Stored data entries
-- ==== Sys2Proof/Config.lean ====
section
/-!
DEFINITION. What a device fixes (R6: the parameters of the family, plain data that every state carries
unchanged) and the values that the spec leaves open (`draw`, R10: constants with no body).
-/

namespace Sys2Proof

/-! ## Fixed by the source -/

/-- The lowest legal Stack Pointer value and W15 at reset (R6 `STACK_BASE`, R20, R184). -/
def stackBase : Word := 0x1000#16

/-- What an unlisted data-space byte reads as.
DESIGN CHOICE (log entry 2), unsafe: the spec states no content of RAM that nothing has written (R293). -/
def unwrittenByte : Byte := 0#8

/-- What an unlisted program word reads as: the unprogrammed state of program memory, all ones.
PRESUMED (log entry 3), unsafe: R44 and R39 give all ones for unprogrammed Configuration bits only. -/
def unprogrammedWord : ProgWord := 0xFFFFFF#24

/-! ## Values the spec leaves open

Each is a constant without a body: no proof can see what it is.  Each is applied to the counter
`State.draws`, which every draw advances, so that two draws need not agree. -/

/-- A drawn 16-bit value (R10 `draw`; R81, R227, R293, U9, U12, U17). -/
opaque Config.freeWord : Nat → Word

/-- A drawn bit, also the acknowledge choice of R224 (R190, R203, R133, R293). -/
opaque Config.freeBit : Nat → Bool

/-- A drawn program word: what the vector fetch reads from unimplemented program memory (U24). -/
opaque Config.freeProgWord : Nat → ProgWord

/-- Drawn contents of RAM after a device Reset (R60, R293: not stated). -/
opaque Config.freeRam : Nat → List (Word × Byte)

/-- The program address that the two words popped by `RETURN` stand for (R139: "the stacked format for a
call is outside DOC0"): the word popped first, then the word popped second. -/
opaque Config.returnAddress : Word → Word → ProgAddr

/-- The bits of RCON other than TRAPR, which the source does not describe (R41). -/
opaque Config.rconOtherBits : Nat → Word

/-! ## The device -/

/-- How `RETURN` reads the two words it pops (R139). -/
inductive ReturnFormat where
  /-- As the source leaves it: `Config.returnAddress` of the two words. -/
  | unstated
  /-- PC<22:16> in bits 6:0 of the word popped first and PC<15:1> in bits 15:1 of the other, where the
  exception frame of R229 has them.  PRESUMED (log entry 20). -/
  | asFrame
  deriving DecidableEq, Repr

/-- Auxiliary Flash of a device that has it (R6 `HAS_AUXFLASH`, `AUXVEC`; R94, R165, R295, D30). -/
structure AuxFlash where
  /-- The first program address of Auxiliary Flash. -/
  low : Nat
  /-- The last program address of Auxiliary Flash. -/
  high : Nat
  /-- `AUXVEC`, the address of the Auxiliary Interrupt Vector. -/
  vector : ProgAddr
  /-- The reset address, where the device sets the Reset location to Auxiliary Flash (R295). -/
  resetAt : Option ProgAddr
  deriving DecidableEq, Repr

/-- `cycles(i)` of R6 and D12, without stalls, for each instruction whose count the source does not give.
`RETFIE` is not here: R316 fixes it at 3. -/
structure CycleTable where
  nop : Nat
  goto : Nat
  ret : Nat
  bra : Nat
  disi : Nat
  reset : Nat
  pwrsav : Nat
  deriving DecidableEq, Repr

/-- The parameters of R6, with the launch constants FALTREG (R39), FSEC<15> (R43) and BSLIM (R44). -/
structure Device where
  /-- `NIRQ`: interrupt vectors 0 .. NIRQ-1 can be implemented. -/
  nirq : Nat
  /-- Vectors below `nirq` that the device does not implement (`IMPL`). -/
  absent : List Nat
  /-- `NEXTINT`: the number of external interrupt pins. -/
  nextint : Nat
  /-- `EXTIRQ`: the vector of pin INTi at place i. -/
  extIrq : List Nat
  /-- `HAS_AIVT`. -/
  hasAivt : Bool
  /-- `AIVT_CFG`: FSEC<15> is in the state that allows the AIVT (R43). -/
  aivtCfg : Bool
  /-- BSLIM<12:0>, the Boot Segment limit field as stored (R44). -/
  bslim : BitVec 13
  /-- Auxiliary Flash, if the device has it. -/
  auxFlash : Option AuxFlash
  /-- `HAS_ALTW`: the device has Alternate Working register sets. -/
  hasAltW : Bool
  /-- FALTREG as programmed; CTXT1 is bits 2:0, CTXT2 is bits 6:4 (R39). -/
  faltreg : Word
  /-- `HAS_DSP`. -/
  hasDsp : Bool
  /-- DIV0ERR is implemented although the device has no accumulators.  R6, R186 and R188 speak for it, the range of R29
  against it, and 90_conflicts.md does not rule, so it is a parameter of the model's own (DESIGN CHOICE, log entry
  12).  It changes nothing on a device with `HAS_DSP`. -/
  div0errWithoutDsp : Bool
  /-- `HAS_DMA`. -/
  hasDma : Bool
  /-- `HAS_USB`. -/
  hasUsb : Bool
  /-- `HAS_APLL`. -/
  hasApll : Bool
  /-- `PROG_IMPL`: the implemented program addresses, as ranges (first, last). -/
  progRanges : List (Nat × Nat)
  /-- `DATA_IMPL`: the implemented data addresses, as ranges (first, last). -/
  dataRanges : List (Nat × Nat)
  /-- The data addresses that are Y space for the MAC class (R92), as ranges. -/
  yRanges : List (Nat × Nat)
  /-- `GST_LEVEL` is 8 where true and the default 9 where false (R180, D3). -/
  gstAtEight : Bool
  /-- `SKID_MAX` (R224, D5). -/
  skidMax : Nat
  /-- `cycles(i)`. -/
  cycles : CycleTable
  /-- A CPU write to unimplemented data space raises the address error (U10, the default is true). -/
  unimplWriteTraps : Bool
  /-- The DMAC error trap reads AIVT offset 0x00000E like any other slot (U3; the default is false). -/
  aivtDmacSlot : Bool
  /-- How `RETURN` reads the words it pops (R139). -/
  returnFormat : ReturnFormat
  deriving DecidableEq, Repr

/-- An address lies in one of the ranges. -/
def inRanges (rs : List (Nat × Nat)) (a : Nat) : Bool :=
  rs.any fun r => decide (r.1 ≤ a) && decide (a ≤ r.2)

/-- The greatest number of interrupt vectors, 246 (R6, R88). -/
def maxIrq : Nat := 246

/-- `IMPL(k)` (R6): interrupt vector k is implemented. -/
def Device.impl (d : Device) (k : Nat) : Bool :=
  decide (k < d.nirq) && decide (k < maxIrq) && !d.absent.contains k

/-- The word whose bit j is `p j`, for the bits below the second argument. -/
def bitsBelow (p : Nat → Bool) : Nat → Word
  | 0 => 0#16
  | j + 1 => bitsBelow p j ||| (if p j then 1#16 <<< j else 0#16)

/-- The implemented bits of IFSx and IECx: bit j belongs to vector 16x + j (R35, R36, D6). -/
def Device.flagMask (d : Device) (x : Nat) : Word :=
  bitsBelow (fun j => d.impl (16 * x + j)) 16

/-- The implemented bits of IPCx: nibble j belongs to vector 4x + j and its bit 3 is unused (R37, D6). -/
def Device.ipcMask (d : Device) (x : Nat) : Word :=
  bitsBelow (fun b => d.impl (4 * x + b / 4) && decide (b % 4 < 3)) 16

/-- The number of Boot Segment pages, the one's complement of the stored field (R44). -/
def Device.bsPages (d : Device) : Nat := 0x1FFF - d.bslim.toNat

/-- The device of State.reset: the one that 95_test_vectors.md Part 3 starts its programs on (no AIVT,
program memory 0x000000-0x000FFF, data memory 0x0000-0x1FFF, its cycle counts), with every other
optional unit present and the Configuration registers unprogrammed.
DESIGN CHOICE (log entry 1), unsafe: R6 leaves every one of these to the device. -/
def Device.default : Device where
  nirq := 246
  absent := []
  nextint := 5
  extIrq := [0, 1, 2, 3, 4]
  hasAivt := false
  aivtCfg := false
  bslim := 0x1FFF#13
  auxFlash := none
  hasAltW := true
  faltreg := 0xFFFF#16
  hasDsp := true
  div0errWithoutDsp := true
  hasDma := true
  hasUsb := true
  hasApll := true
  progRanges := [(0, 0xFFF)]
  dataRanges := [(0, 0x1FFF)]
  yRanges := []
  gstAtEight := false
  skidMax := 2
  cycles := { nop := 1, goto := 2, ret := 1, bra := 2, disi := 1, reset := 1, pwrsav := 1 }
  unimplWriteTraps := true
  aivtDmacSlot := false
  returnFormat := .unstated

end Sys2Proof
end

### Problem description
Using the data above, extract exactly the lines from the one that holds "def unprogrammedWord : ProgWord" to the one that holds "inductive ReturnFormat where", both ends included, and no others.

### Exercise result
def unprogrammedWord : ProgWord := 0xFFFFFF#24

/-! ## Values the spec leaves open

Each is a constant without a body: no proof can see what it is.  Each is applied to the counter
`State.draws`, which every draw advances, so that two draws need not agree. -/

/-- A drawn 16-bit value (R10 `draw`; R81, R227, R293, U9, U12, U17). -/
opaque Config.freeWord : Nat → Word

/-- A drawn bit, also the acknowledge choice of R224 (R190, R203, R133, R293). -/
opaque Config.freeBit : Nat → Bool

/-- A drawn program word: what the vector fetch reads from unimplemented program memory (U24). -/
opaque Config.freeProgWord : Nat → ProgWord

/-- Drawn contents of RAM after a device Reset (R60, R293: not stated). -/
opaque Config.freeRam : Nat → List (Word × Byte)

/-- The program address that the two words popped by `RETURN` stand for (R139: "the stacked format for a
call is outside DOC0"): the word popped first, then the word popped second. -/
opaque Config.returnAddress : Word → Word → ProgAddr

/-- The bits of RCON other than TRAPR, which the source does not describe (R41). -/
opaque Config.rconOtherBits : Nat → Word

/-! ## The device -/

/-- How `RETURN` reads the two words it pops (R139). -/
inductive ReturnFormat where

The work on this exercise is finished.